The problem: Starting with the line that contains "def assembling : Block" and stopping after the line that contains "i.outstanding = 0 ∧ i.placing", return each line below exactly as written, with no others.

BEGIN Given data

-- ==== Sys2Proof/Tests/Slice0.lean ====
section
/-!
SUPPORT. The model's own tests: one ill-formed command for each check of WellFormed, witnesses of the statements'
hypotheses, and small tests whose expected results come from the spec.
-/
namespace Sys2Proof.Tests
open Sys2Proof Sys2Proof.Machine

-- One theorem after another: many kernel evaluations at once would hold a thread each.
set_option Elab.async false

/-! ### Each check of WellFormed refuses -/

/-- A word whose CMD is 0, which is no row's. -/
def noCmd : BitVec 64 := 0#64
def noBus : BusWord := ⟨.normal, noCmd⟩

theorem test_word_rows_refuse : [Instr.arm 0 noCmd, .armx 0 noCmd, .feed 0 noCmd [], .run 0 noCmd [] 0, .park 0 noCmd,
    .resume 0 noCmd 0, .drain 0 noCmd, .abort 0 noCmd, .stest 0 noCmd false, .act 0 noBus, .pre 0 noBus, .rd 0 noBus,
    .wr 0 noBus 0 0, .refb 0 noCmd, .select 0 noCmd, .pde 0 noCmd, .pdx 0 noCmd, .idrd 0 noCmd, .tmrd 0 noCmd 0,
    .rsync 0 noCmd].all (fun i => !(WellFormed i)) = true := by decide

theorem test_lengths_refuse : [Instr.feed 0 0x11#64 [], .run 0 0x4000012#64 [] 0, .dieTempPoll 0 [], .hubSensorRead [],
    .dawnDelay []].all (fun i => !(WellFormed i)) = true := by decide

theorem test_codes_refuse : [Instr.dawnTest [(0, 5#4)] 0 0 true, .fwUpdateDone 0, .fwUpdateDone 5,
    .vinLowChange true 40000, .vinLowChange false 39999].all (fun i => !(WellFormed i)) = true := by decide

theorem test_ill_formed_stops : exec (.act 0 noBus) {} = .fault (.illFormed "pillar word") := by rfl

/-! ### Helpers -/

/-- A block with registers set. -/
def withRegs (l : List (Nat × Nat)) (b : Block) : Block := l.foldl (fun b x => b.setRn x.1 x.2) b

/-- A module in service: every domain on, both links up in a CXL mode, partition 0 BOUND with every core and pillar,
port 0, 16 MB of Ledger and ATTACHED on it, core 0 RUNNING, and ring 0 open with 256 places. -/
def up : Block := withRegs [(rEv 0x110, 0xFFFFFFFF), (rEv 0x114, 0xFFFFFFFF), (rEv 0x118, 0x7FFFF), (rHi 0, 3),
  (rHi 0x10, 3), (rHi 0x400, 0x20000), (rHi 0x500, 1), (rPart 0 0, 0x1FFFFFF), (rPart 0 8, 1), (rC 0 4, 0),
  (rRing 0 0, 0x8001)] { life := .service, i3cAddr := some 9#7 }

/-- What `Accepts` asks, as a test. -/
def acceptsNow (b : Block) (r : Requester) (a : Nat) : Bool :=
  b.reqPresent r && (b.life != .dawn || r == .mc) && b.reqMay r a true && (regInfo a).isSome &&
    !((b.dropHeld r).blockOff a)

theorem accepts_of {b : Block} {r : Requester} {a : Nat} (h : acceptsNow b r a = true) : Accepts b r a := by
  simp only [acceptsNow, Bool.and_eq_true, Bool.or_eq_true, bne_iff_ne, ne_eq, beq_iff_eq, Bool.not_eq_true'] at h
  obtain ⟨⟨⟨⟨h1, h2⟩, h3⟩, h4⟩, h5⟩ := h
  exact ⟨h1, fun h => h2.resolve_left (fun g => g h), h3, h4, h5⟩

/-! ### Witnesses: the queue and register writes -/

theorem wit_queue : QueueOk ⟨[.beatEdge 0], up⟩ ∧ WellFormed (.act 0 noBus) = false := by
  refine ⟨?_, by decide⟩
  intro i h
  simp only [List.mem_singleton] at h
  subst h
  decide

theorem wit_memory : MemoryOk up ∧ ∃ t, step ⟨[.beatEdge 0], up⟩ = .next t := by
  refine ⟨?_, _, rfl⟩
  constructor <;> try decide
  intro x h
  have h1 : up.seals = [] ∧ up.sealing = none ∧ up.found = none := by decide
  simp [h1.1, h1.2.1, h1.2.2] at h

/-- `up` in Dawn, and with half a register held for the MC. -/
def dawning : Block := { up with life := .dawn }
def halfHeld : Block := { up with latches := [(18, { heldAt := some (rAl 0x10), held := 5#32 })] }

theorem wit_refused_writes :
    (writeOf dawning (.hsigWrite (.port .ha) 1#32) = some (.port .ha, rSy 0x10000, 1) ∧ dawning.life = .dawn ∧
      (Requester.port .ha) ≠ .mc ∧ dawning.reqPresent (.port .ha) = true) ∧
    (writeOf up (.coreStop (.port .hb) 0) = some (.port .hb, rC 0 0, 1) ∧ rC 0 0 ≠ rSb 0x410 ∧
      up.reqPresent (.port .hb) = true ∧ up.reqMay (.port .hb) (rC 0 0) true = false) ∧
    (writeOf up (.coreStop (.seq 3) 5) = some (.seq 3, rC 5 0, 1) ∧ up.reqMay (.seq 15) (rHi 0x148) true = false) ∧
    (writeOf {} (.coreStop .mc 0) = some (.mc, rC 0 0, 1) ∧ ({} : Block).reqMay .mc (rC 0 0) true = true ∧
      (({} : Block).dropHeld .mc).blockOff (rC 0 0) = true) ∧
    namedWrite (.coreStop .mc 7) = some (.mc, rC 7 0, 1) := by decide

theorem wit_access_codes :
    (plainRegister (rC 7 4) ∧ (regInfo (rC 7 4)).isSome = true ∧ Accepts up .mc (rC 7 4)) ∧
    (plainRegister (rAl 0) ∧ (regInfo (rAl 0)).isSome = true ∧ Accepts up .mc (rAl 0)) ∧
    (wideAt (rMc 0x30) = true ∧ Accepts up .mc (rMc 0x30) ∧ rMc 0x30 ≠ rSb 0x410) ∧
    (wideAt (rAl 0x10) = true ∧ (halfHeld.latches.get noLatch (reqKey .mc)).heldAt = some (rAl 0x10)) := by
  refine ⟨⟨.inl ⟨7, .inl rfl⟩, ?_⟩, ⟨.inr rfl, ?_⟩, ?_, ?_⟩ <;> repeat' apply And.intro
  all_goals first | decide +kernel | (refine accepts_of ?_; decide)

/-! ### Witnesses: cores and loop memory -/

/-- Core 0 HELD with an accepted item in its ring. -/
def someItem (id : Nat) : Item :=
  ⟨id, 0, 0#32, 0, .bundle, .accepted, [0#512], 0#32, false, 0, 0, false, 0#6, 0#6, false, false, 0#8, 0#32, none, false⟩
def held0 : Block := { withRegs [(rC 0 4, 2)] up with items := [someItem 0] }

theorem wit_core_control : (Accepts held0 .mc (rC 0 0) ∧ (held0.dropHeld .mc).fld (rC 0 4) 1 0 = 2 ∧
      held0.items ≠ []) ∧
    (Accepts up .mc (rC 7 0) ∧ (up.dropHeld .mc).fld (rC 7 4) 1 0 = 3) := by
  repeat' apply And.intro
  all_goals first | decide +kernel | (refine accepts_of ?_; decide)

/-- Half B of core 0 open. -/
def openB : Block := withRegs [(rC 0 0x84, 0x10)] up

theorem wit_loop_memory :
    Accepts up .mc (rC 0 0x80) ∧ (b2n false = up.lmActive 0 ∧ up.swapWaits 0 = false) ∧
    (b2n true ≠ up.lmActive 0 ∧ up.lmOpen 0 0 = false) ∧ Accepts up .mc (rC 0 0x8C) ∧
    (up.lmOpen 0 0 = false ∧ up.lmOpen 0 1 = false) ∧ Accepts openB .mc (rC 0 0x8C) ∧ openB.openHalf? 0 = some 1 ∧
    Accepts openB .mc (rC 0 0x80) ∧ (openB.dropHeld .mc).openHalf? 0 = some 1 ∧
    bodyLineOk (openB.lmLine 0 1 0) = true ∧
    bodyLineOk (({ openB with loopMem := [(lmKey 0 1 64, 1#8)] } : Block).lmLine 0 1 1) = false ∧
    bodyLineOk (({ openB with loopMem := [(lmKey 0 1 64, 1#8)] } : Block).lmLine 0 1 0) = true := by
  repeat' apply And.intro
  all_goals first | decide +kernel | (refine accepts_of ?_; decide)

/-! ### Witnesses: rings and items -/

/-- A line of 60 given bytes and its LCHK, with one bundle slot 0 present (an S_ADD of zero fields), its item one or two
lines long. -/
def slotLine (twoLines : Bool) (op : Nat) : Line :=
  putLine ([0#8, 0#8, 0#8, 0#8, if twoLines then 0x14#8 else 0x10#8, 0#8, 0#8, 0#8, BitVec.ofNat 8 op] ++
    List.replicate 51 0#8)

/-- Ring 0 with a line at its next position. -/
def lineAt0 (l : Line) : Block := { up with lines := [(0, some ⟨l, 0⟩)], stamp := 1 }

theorem wit_host_writes :
    (up.hasHdm Port.ha.num = true ∧ ({ up with life := .twilight } : Block).hasHdm 0 = true ∧ up.life = .service ∧
      up.mayWriteRing 0 0 = true ∧ up.lineAt 0 (0x7FFC0 / 64) = none ∧ 0x7FFC0 % 64 = 0 ∧ 0x7FFC0 < 0x80000) ∧
    up.mayWriteRing 1 0 = false ∧ (lineAt0 0#512).lineAt 0 0 ≠ none ∧
    (up.winReach 0 0xFFFFFF 1 = true ∧ up.winReach 0 0xFFFFFF 2 = false ∧ up.winReach 1 0 1 = false) ∧
    ((withRegs [(rWb 0 0x20, 0x2FF)] up).winReach 0 0xFFFFFF 1 = false ∧ up.life ≠ .dawn) ∧
    (up.dlUp 1 = true ∧ up.vioOf 1 ⟨.bar2, true, 0, 4, 0⟩ = some 5 ∧
      hostParts ⟨.bar2, true, 0, 4, 0⟩ = [⟨.bar2, true, 0, 4, 0⟩]) ∧
    (wideAt 0x60100 = false ∧ (hostParts ⟨.bar0, true, 0x60100, 8, 0⟩).length = 2) := by
  repeat' apply And.intro
  all_goals decide +kernel

/-- Ring 0 with line 0 of a two-line item in assembly. -/
def assembling : Block := { up with
  lines := [(0, some ⟨slotLine true 0, 0⟩)], rings := [(0, { asm := some ⟨7#32, 1, 0, [slotLine true 0]⟩ })] }

/-- What the statement on taking a line asks. -/
abbrev mayTake (l : Line) (b : Block) : Prop := b.life = .service ∧ b.ringOpen 0 = true ∧ b.ringWriter 0 < 16 ∧
  b.sramBad = [] ∧ b.posTaken 0 (b.wpos 0 % 8192) = false ∧ b.lineAt 0 (b.wpos 0 % 8192) = some ⟨l, 0⟩ ∧
  lchkOk l = true ∧ (b.ring 0).stale = none ∧ malformed l (0 == 8) = false ∧ b.lineFits 0 l = true ∧
  b.lineHeld 0 l = false

theorem wit_lines :
    mayTake (slotLine false 0) (lineAt0 (slotLine false 0)) ∧ mayTake (slotLine true 0) (lineAt0 (slotLine true 0)) ∧
    (hdr (slotLine false 0) 33 32 = hdr (slotLine false 0) 35 34 ∧
      hdr (slotLine true 0) 33 32 ≠ hdr (slotLine true 0) 35 34) ∧
    ((lineAt0 1#512).posTaken 0 0 = false ∧ (lineAt0 1#512).wpos 0 = 0 ∧ lchkOk 1#512 = false ∧
      ((lineAt0 1#512).ring 0).asm = none) ∧
    (Accepts up .mc (rRg 8 0xC) ∧ ((up.dropHeld .mc).ring 8).asm = none) ∧
    (Accepts assembling .mc (rRg 0 0xC) ∧ ((assembling.dropHeld .mc).ring 0).asm = some ⟨7#32, 1, 0, [slotLine true 0]⟩) := by
  repeat' apply And.intro
  all_goals first | decide +kernel | (refine accepts_of ?_; decide)

/-- An item of ring r for core 0 with one line, and a block with one item. -/
def itemOf (r : RingId) (kind : ItemKind) (l : Line) : Item :=
  { someItem 4 with ring := r, kind := kind, lines := [l] }
def withItem (i : Item) : Block := { withRegs [(rRing 8 0, 0x8001)] up with items := [i] }

/-- What the statement on bundles asks of an item and a lane. -/
abbrev stands (l : Nat) (i : Item) (b : Block) : Prop := b.dispatching 0 = true ∧ i.kind = .bundle ∧ i.core = 0 ∧
  i.freed = false ∧ i.faulted = false ∧ i.phase = .accepted ∧ b.item? i.id = some i ∧ b.swapHeld 0 i = false ∧
  ((l = 1 ∧ b.urgentNext 0 = some i) ∨ (l = 0 ∧ b.urgentNext 0 = none ∧ b.fld (rC 0 4) 1 0 = 0 ∧ b.call? 0 = none ∧
    b.hasPlace 0 = true ∧ nextItem 0 0 b.items = some i))

/-- What the statement on the other kinds asks. -/
abbrev standsAlone (i : Item) (b : Block) : Prop := b.dispatching 0 = true ∧ i.core = 0 ∧ i.swaps = false ∧
  i.outstanding = 0 ∧ i.placing = false ∧ b.item? i.id = some i ∧ b.urgentNext 0 = none ∧ b.fld (rC 0 4) 1 0 = 0 ∧
  b.call? 0 = none ∧ b.hasPlace 0 = true ∧ nextItem 0 0 b.items = some i

/-- Core 0 with the active half A valid and a loop call of two lines, twice, over it. -/
def looping : Block := { withRegs [(rC 0 0x84, 2)] (withItem { itemOf 0 .loopCall 0#512 with phase := .dispatched }) with
  calls := [(0, some ⟨4, 0, 2, 2, 0, 0, false⟩)],
  loopMem := writeBytes [] 0 (leBytes (slotLine false 0).toNat 64) }

theorem wit_dispatch :
    (let i := itemOf 0 .bundle (slotLine false 0)
     stands 0 i (withItem i) ∧ itemCheck i.lines (hdr i.line0 41 36) 6 = none ∧
       (withItem i).hasRoom 0 (slotQueues i.lines (hdr i.line0 41 36)) = true) ∧
    (let i := itemOf 8 .bundle (slotLine false 0)
     stands 1 i (withItem i) ∧ itemCheck i.lines (hdr i.line0 41 36) 6 = none) ∧
    (let i := itemOf 0 .bundle (slotLine false 0)
     let b := withRegs [(rC 0 0x20, 0)] (withItem i)
     stands 0 i b ∧ b.hasRoom 0 (slotQueues i.lines (hdr i.line0 41 36)) = false) ∧
    (let i := itemOf 0 .bundle (slotLine false 0x7F)
     stands 0 i (withItem i) ∧ (itemCheck i.lines (hdr i.line0 41 36) 6).isSome = true ∧ i.outstanding = 0 ∧
       i.placing = false) ∧
    standsAlone (itemOf 0 .marker 0#512) (withItem (itemOf 0 .marker 0#512)) ∧
    standsAlone (itemOf 0 .fence 0#512) (withItem (itemOf 0 .fence 0#512)) ∧ itemLevelBit 0#512 0 = none ∧
    (let i := itemOf 0 .loopCall 0#512
     let b := withRegs [(rC 0 0x84, 2)] (withItem i)
     standsAlone i b ∧ b.callCheck 0 i = none) ∧
    (looping.dispatching 0 = true ∧ looping.fld (rC 0 4) 1 0 = 0 ∧ looping.urgentNext 0 = none ∧
      looping.call? 0 = some ⟨4, 0, 2, 2, 0, 0, false⟩ ∧ (looping.item? 4).isSome = true ∧ looping.sramBad = [] ∧
      looping.fetchFault 0 0 = none ∧ itemCheck [slotLine false 0] (hdr (slotLine false 0) 41 36) 6 = none ∧
      looping.lmLine 0 (looping.lmActive 0) 0 = slotLine false 0 ∧
      looping.hasRoom 0 (slotQueues [slotLine false 0] 1) = true) := by
  repeat' apply And.intro
  all_goals decide +kernel

/-- A FENCE item held by ring 0, alone or behind an item that has not completed. -/
def fencing (before : List Item) : Block := { up with
  items := before ++ [{ itemOf 0 .fence 0#512 with id := 9, phase := .dispatched, stamp := 3 }]
  rings := [(0, { fence := some 9, credited := 5 })] }

theorem wit_item_ends :
    (∀ l ∈ [[], [someItem 4]], ((fencing l).ring 0).fence = some 9 ∧ ((fencing l).item? 9).isSome = true ∧
      (fencing l).serving = true ∧ (fencing l).fenceDone { itemOf 0 .fence 0#512 with id := 9, phase := .dispatched, stamp := 3 }
        = decide (l = [])) ∧
    (let b := withItem (someItem 4)
     b.ringOpen 0 = true ∧ b.ringItems 0 = [someItem 4] ∧ (someItem 4).phase ≠ .complete) ∧
    (let i : Item := { someItem 4 with phase := .complete }
     let b := withRegs [(rRing 0 0x14, 257), (rRing 0 0x18, 2)] (withItem i)
     b.life = .service ∧ b.ringOpen 0 = true ∧ b.ringItems 0 = [i] ∧
       sub32 (b.rn (rRing 0 0x14)) (b.rn (rRing 0 0x18)) < b.csize 0 ∧ b.ringPath 0 ≠ 2) ∧
    (let b := withRegs [(rRing 0 0, 0x8801)] (fencing [])
     b.life = .service ∧ b.ringOpen 0 = true ∧ b.fld (rRing 0 0) 11 11 = 1 ∧ b.attUp (b.ringPart 0) = true ∧
       b.rn (rRg 0 0) ≠ (b.ring 0).credited) := by decide +kernel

END Given data

Task answer:
def assembling : Block := { up with
  lines := [(0, some ⟨slotLine true 0, 0⟩)], rings := [(0, { asm := some ⟨7#32, 1, 0, [slotLine true 0]⟩ })] }

/-- What the statement on taking a line asks. -/
abbrev mayTake (l : Line) (b : Block) : Prop := b.life = .service ∧ b.ringOpen 0 = true ∧ b.ringWriter 0 < 16 ∧
  b.sramBad = [] ∧ b.posTaken 0 (b.wpos 0 % 8192) = false ∧ b.lineAt 0 (b.wpos 0 % 8192) = some ⟨l, 0⟩ ∧
  lchkOk l = true ∧ (b.ring 0).stale = none ∧ malformed l (0 == 8) = false ∧ b.lineFits 0 l = true ∧
  b.lineHeld 0 l = false

theorem wit_lines :
    mayTake (slotLine false 0) (lineAt0 (slotLine false 0)) ∧ mayTake (slotLine true 0) (lineAt0 (slotLine true 0)) ∧
    (hdr (slotLine false 0) 33 32 = hdr (slotLine false 0) 35 34 ∧
      hdr (slotLine true 0) 33 32 ≠ hdr (slotLine true 0) 35 34) ∧
    ((lineAt0 1#512).posTaken 0 0 = false ∧ (lineAt0 1#512).wpos 0 = 0 ∧ lchkOk 1#512 = false ∧
      ((lineAt0 1#512).ring 0).asm = none) ∧
    (Accepts up .mc (rRg 8 0xC) ∧ ((up.dropHeld .mc).ring 8).asm = none) ∧
    (Accepts assembling .mc (rRg 0 0xC) ∧ ((assembling.dropHeld .mc).ring 0).asm = some ⟨7#32, 1, 0, [slotLine true 0]⟩) := by
  repeat' apply And.intro
  all_goals first | decide +kernel | (refine accepts_of ?_; decide)

/-- An item of ring r for core 0 with one line, and a block with one item. -/
def itemOf (r : RingId) (kind : ItemKind) (l : Line) : Item :=
  { someItem 4 with ring := r, kind := kind, lines := [l] }
def withItem (i : Item) : Block := { withRegs [(rRing 8 0, 0x8001)] up with items := [i] }

/-- What the statement on bundles asks of an item and a lane. -/
abbrev stands (l : Nat) (i : Item) (b : Block) : Prop := b.dispatching 0 = true ∧ i.kind = .bundle ∧ i.core = 0 ∧
  i.freed = false ∧ i.faulted = false ∧ i.phase = .accepted ∧ b.item? i.id = some i ∧ b.swapHeld 0 i = false ∧
  ((l = 1 ∧ b.urgentNext 0 = some i) ∨ (l = 0 ∧ b.urgentNext 0 = none ∧ b.fld (rC 0 4) 1 0 = 0 ∧ b.call? 0 = none ∧
    b.hasPlace 0 = true ∧ nextItem 0 0 b.items = some i))

/-- What the statement on the other kinds asks. -/
abbrev standsAlone (i : Item) (b : Block) : Prop := b.dispatching 0 = true ∧ i.core = 0 ∧ i.swaps = false ∧
  i.outstanding = 0 ∧ i.placing = false ∧ b.item? i.id = some i ∧ b.urgentNext 0 = none ∧ b.fld (rC 0 4) 1 0 = 0 ∧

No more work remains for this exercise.